Data in this exercise:
-- ==== Sys2Proof/Machine/VectorKernel.lean ====
section
/-! DEFINITION. The sponge permutation, 16-way vectorized form, and lane selection (spec/42_vector_kernel.md R150–R160). -/

namespace Sys2Proof
namespace Machine

/-- `TABLE16`: the table padded with the sentinel (R151). -/
def table16 : List Byte := table.map cell ++ List.replicate 5 Config.vecSentinel

/-- A lane index that selects one of the 11 table entries (R152). -/
def laneIndexOk (j : Byte) : Bool := decide (0 ≤ j.toInt) && decide (j.toInt ≤ 10)

/-- `V_LOOKUP(J)`: the lane-wise lookup, a fault when some lane's index is outside 0..10 (R152). -/
def vLookup (J : Group) : Except Fault Group :=
  if J.all laneIndexOk then .ok (J.map fun j => table16.getD j.toNat 0) else .error .vectorIndex

/-- `J <- a + 4*b + 5`, lane-wise `i8` arithmetic (R153). -/
def laneIndices (a b : Group) : Group := List.zipWith (fun x y => x + 4#8 * y + 5#8) a b

/-- The loop body of `V_ROUND` run `count` times from cursor `idx`, one cursor for all lanes (R153). -/
def vRoundLoop (src : VectorState) : Nat → Nat → Except Fault (VectorState × Nat)
  | 0, idx => .ok ([], idx)
  | count + 1, idx =>
    match vLookup (laneIndices (src.getD idx []) (src.getD (cursorAdvance idx) [])) with
    | .error f => .error f
    | .ok g =>
      match vRoundLoop src count (cursorAdvance idx) with
      | .error f => .error f
      | .ok (gs, last) => .ok (g :: gs, last)

/-- `V_ROUND(src, dst)` (R153). -/
def vRound (src : VectorState) : Except Fault (VectorState × Nat) := vRoundLoop src Config.stateLength 0

/-- Vector rounds with the buffers swapped after each (R154). -/
def vPingPong : Nat → KernelOut VectorState → Except Fault (KernelOut VectorState)
  | 0, k => .ok k
  | r + 1, k =>
    match vRound k.current with
    | .error f => .error f
    | .ok (dst, last) => vPingPong r { current := dst, other := k.current, cursor := last }

/-- `V_TRANSFORM(VIN)` (R154). After 81 rounds `current` is VA and `other` is VB. -/
def vTransform (vin vb : VectorState) : Except Fault (KernelOut VectorState) :=
  match vRound vin with
  | .error f => .error f
  | .ok (dst, last) => vPingPong (Config.rounds - 1) { current := dst, other := vb, cursor := last }

/-- The OR of two groups, on the storage bytes (R156). -/
def groupOr (a b : Group) : Group := List.zipWith (fun x y => x ||| y) a b

/-- The accumulator of `V_ZMASK`: the groups at `243−tz .. 242` ORed together (R156). -/
def zAccumulator (V : VectorState) (tz : Nat) : Group :=
  (List.range tz).foldl (fun acc k => groupOr acc (V.getD (Config.hashLength - tz + k) []))
    (List.replicate Config.lanes 0x00#8)

/-- `V_ZMASK(VOUT, tz)`: the lanes whose tested trits are all 0 (R156). -/
def vZmask (V : VectorState) (tz : Nat) : LaneMask := laneMask fun l => (zAccumulator V tz).getD l 0 == 0x00#8

/-- `V_RMASK(base, start, end)`: the lanes whose nonce lies in the range (R157). -/
def vRmask (base start stop : Nonce) : LaneMask :=
  laneMask fun l => decide (start.toNat ≤ base.toNat + l) && decide (base.toNat + l ≤ stop.toNat)

/-- `V_SELECT(base, zm, rm)`: the lowest lane of `zm AND rm`, or none (R158). -/
def vSelect (base : Nonce) (zm rm : LaneMask) : Option Nonce :=
  if zm &&& rm = 0#16 then none else some (base + BitVec.ofNat 64 (ctz16 (zm &&& rm)))

/-- `start AND NOT 0xF`: the base of the batch that holds a nonce (R160). -/
def batchBase (n : Nonce) : Nonce := n &&& ~~~0xF#64

/-- Lane l of a vector state, a scalar state (R150). -/
def laneOf (l : Nat) (V : VectorState) : TritState := V.map fun g => g.getD l 0

end Machine
end Sys2Proof
end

Problem description:
Both end lines included, restate word for word the lines above from the line with "(g :: gs, last)" to the line with "match vRound k.current with", and nothing else.

Answer for this exercise:
      | .ok (gs, last) => .ok (g :: gs, last)

/-- `V_ROUND(src, dst)` (R153). -/
def vRound (src : VectorState) : Except Fault (VectorState × Nat) := vRoundLoop src Config.stateLength 0

/-- Vector rounds with the buffers swapped after each (R154). -/
def vPingPong : Nat → KernelOut VectorState → Except Fault (KernelOut VectorState)
  | 0, k => .ok k
  | r + 1, k =>
    match vRound k.current with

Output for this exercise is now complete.